Where’s the “atomism”? Where’s the dispensability of the family? Who in this debate believes that individuals are self-sufficient monads? Nobody. The entire thing is about the essential dependence of children and the scope of our collective responsibility to them. The role the state played in enabling my mother to care for her mother is basically the role that conservatives like Romney propose that the state play with respect to children. No one denies that parents bear primary responsibility for their children. No one is suggesting that the state is a viable alternative to mothers and father, brothers and sisters, aunts and uncles.

Moreover, everyone involved in this discussion agrees that child allowances help children. Cass is proposing one himself. But, again, if he thinks that child allowances help children generally, then he ought to think that they help children whose parents don’t work. His critics are asking, “Why deny to a subset of very poor children the same help you are willing to offer much more privileged children?” On its face, this seems perverse and cruel.
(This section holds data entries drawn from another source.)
namespace Sys2Proof.Machine

/-- One row of a register table (R72). -/
structure RegRow where
  off : Nat
  count : Nat
  stride : Nat
  name : String
  rw : Word
  cnt : Word
  w1c : Word
  w1s : Word
  wp : Word
  reset : Word
deriving DecidableEq, Repr

/-- The common header of every allocated page (R67, R68, R78, R79). -/
def rowsHdr : List RegRow :=
  [⟨0x000, 1, 4, "PAGE_ID", 0x00000000, 0x00000000, 0x00000000, 0x00000000, 0x00000000, 0x00000000⟩,
   ⟨0x004, 1, 4, "PAGE_VER", 0x00000000, 0x00000000, 0x00000000, 0x00000000, 0x00000000, 0x00000100⟩,
   ⟨0x008, 1, 4, "CAPS", 0x00000000, 0x00000000, 0x00000000, 0x00000000, 0x00000000, 0x00000000⟩,
   ⟨0x00C, 1, 4, "SOFT_RESET/ENABLE", 0x00000001, 0x00000000, 0x00000000, 0x00000002, 0x00000000, 0x00000000⟩,
   ⟨0x010, 1, 4, "STATUS", 0x00000000, 0x00000000, 0x00000000, 0x00000000, 0x00000000, 0x00000000⟩,
   ⟨0x014, 1, 4, "IRQ_RAW", 0x00000000, 0x00000000, 0xFFFFFFFF, 0x00000000, 0x00000000, 0x00000000⟩,
   ⟨0x018, 1, 4, "IRQ_EN", 0xFFFFFFFF, 0x00000000, 0x00000000, 0x00000000, 0x00000000, 0x00000000⟩,
   ⟨0x01C, 1, 4, "IRQ_FORCE", 0x00000000, 0x00000000, 0x00000000, 0x00000000, 0xFFFFFFFF, 0x00000000⟩,
   ⟨0x020, 1, 4, "ERR_LOG_LO", 0x00000000, 0x00000000, 0x00000000, 0x00000000, 0x00000000, 0x00000000⟩,
   ⟨0x024, 1, 4, "ERR_LOG_HI", 0x00000000, 0x00000000, 0x00000000, 0x00000000, 0x00000000, 0x00000000⟩,
   ⟨0x028, 1, 4, "EPOCH/TIMEOUT_MS/OWNER/STATE/RENEW_RELEASE_ACQUIRE", 0x00FF0000, 0x00000000, 0x00000000, 0x00000000, 0x00000007, 0x00000000⟩,
   ⟨0x02C, 1, 4, "SNAP_OWNER/SNAP_VALID/SNAP_TAKE", 0x00000000, 0x00000000, 0x0000FF00, 0x00000000, 0x000000FF, 0x00000000⟩,
   ⟨0x030, 1, 4, "SCRATCH", 0xFFFFFFFF, 0x00000000, 0x00000000, 0x00000000, 0x00000000, 0x00000000⟩]

/-- Pages 0x000 (03_register_pages.md). -/
def rowsSys : List RegRow :=
  [⟨0x040, 1, 4, "SYS_ID", 0x00000000, 0x00000000, 0x00000000, 0x00000000, 0x00000000, 0x0A16A100⟩,
   ⟨0x044, 1, 4, "RESET_CAUSE", 0x00000000, 0x00000000, 0x000001FF, 0x00000000, 0x00000000, 0x00000000⟩]

/-- Pages 0x001 (18_firmware_boot_power.md). -/
def rowsClk : List RegRow :=
  [⟨0x040, 1, 4, "CHO_MAX_MHZ/CHO_MIN_MHZ", 0x07FF07FF, 0x00000000, 0x00000000, 0x00000000, 0x00000000, 0x04B00258⟩,
   ⟨0x044, 1, 4, "VEC_MAX_DUTY/VEC_MIN_DUTY", 0x00001F1F, 0x00000000, 0x00000000, 0x00000000, 0x00000000, 0x00001001⟩,
   ⟨0x048, 1, 4, "CHO_TGT_MHZ/VEC_DUTY/FAB_DUTY", 0x00000000, 0x00000000, 0x00000000, 0x00000000, 0x00000000, 0x10100258⟩]

/-- Pages 0x002 (18_firmware_boot_power.md). -/
def rowsPwr : List RegRow :=
  [⟨0x040, 1, 4, "PWR_CAP_MW", 0x0000FFFF, 0x00000000, 0x00000000, 0x00000000, 0x00000000, 0x00007530⟩,
   ⟨0x044, 1, 4, "VSENSE_MV/VCORE_TGT_MV", 0x00000000, 0x00000000, 0x00000000, 0x00000000, 0x00000000, 0x000002EE⟩,
   ⟨0x048, 1, 4, "PKG_MW", 0x00000000, 0x00000000, 0x00000000, 0x00000000, 0x00000000, 0x00000000⟩,
   ⟨0x04C, 1, 4, "AVS_MARGIN_PS", 0x00000000, 0x00000000, 0x00000000, 0x00000000, 0x00000000, 0x00000000⟩,
   ⟨0x050, 1, 4, "POLICY_CONFLICT/CAP_UNMET/PROT_ACTIVE/LAST_REASON", 0x00000000, 0x00000000, 0x80000000, 0x00000000, 0x00000000, 0x00000000⟩,
   ⟨0x054, 1, 4, "POLICY_RAISE", 0x00000000, 0x00000000, 0x00000000, 0x00000000, 0x000000FF, 0x00000000⟩,
   ⟨0x058, 5, 4, "CONFLICTS,CNT_TRIP,CNT_UV,CNT_LAMP_OT,CNT_CLAMPED", 0x00000000, 0xFFFFFFFF, 0x00000000, 0x00000000, 0x00000000, 0x00000000⟩,
   ⟨0x06C, 1, 4, "PSTATE", 0x00000000, 0x00000000, 0x00000000, 0x00000000, 0x00000000, 0x00000000⟩,
   ⟨0x070, 1, 4, "WAKE_EN", 0x0000000F, 0x00000000, 0x00000000, 0x00000000, 0x00000000, 0x00000000⟩,
   ⟨0x074, 1, 4, "WAKE_CAUSE", 0x00000000, 0x00000000, 0x00000000, 0x00000000, 0x00000000, 0x00000000⟩,
   ⟨0x078, 1, 4, "TB_ALARM_LO", 0xFFFFFFFF, 0x00000000, 0x00000000, 0x00000000, 0x00000000, 0x00000000⟩,
   ⟨0x07C, 1, 4, "TB_ALARM_HI", 0xFFFFFFFF, 0x00000000, 0x00000000, 0x00000000, 0x00000000, 0x00000000⟩,
   ⟨0x080, 1, 4, "SEQ_STATE", 0x00000000, 0x00000000, 0x00000000, 0x00000000, 0x00000000, 0x00000000⟩,
   ⟨0x084, 1, 4, "SEQ_FAULT", 0x00000000, 0x00000000, 0x00000000, 0x00000000, 0x00000000, 0x00000000⟩,
   ⟨0x088, 1, 4, "VR_DROPS", 0x00000000, 0xFFFFFFFF, 0x00000000, 0x00000000, 0x00000000, 0x00000000⟩,
   ⟨0x08C, 1, 4, "VR_VID_OUT", 0x00000000, 0x00000000, 0x00000000, 0x00000000, 0x00000000, 0x0000001E⟩]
Cass whines and stomps around in a giant huff about what he sees as the unfairness of this perception. He seems to think that the existence of his own proposal, which would offer most children substantially more support than they currently receive, ought to render him immune from the perception of callousness. He’s somehow oblivious to the fact that his critics universally see him as proposing something awful because his own plan completely buys into the idea that direct cash assistance helps children. If direct government transfers of cash help kids so much, then why withhold cash transfers from kids who really need them? Cass never gets around to answering this question in a clear way. I can’t find it in his column and I can’t find it in his huffy rejoinder.

In the 90s, Cass’s thinking was highly prevalent among Democratic elites as well as Republican ones, resulting in the awful “welfare reform” bill signed by Clinton. Fortunately, this is no longer the case, and the ARP represents a decisive break from this misguided thinking.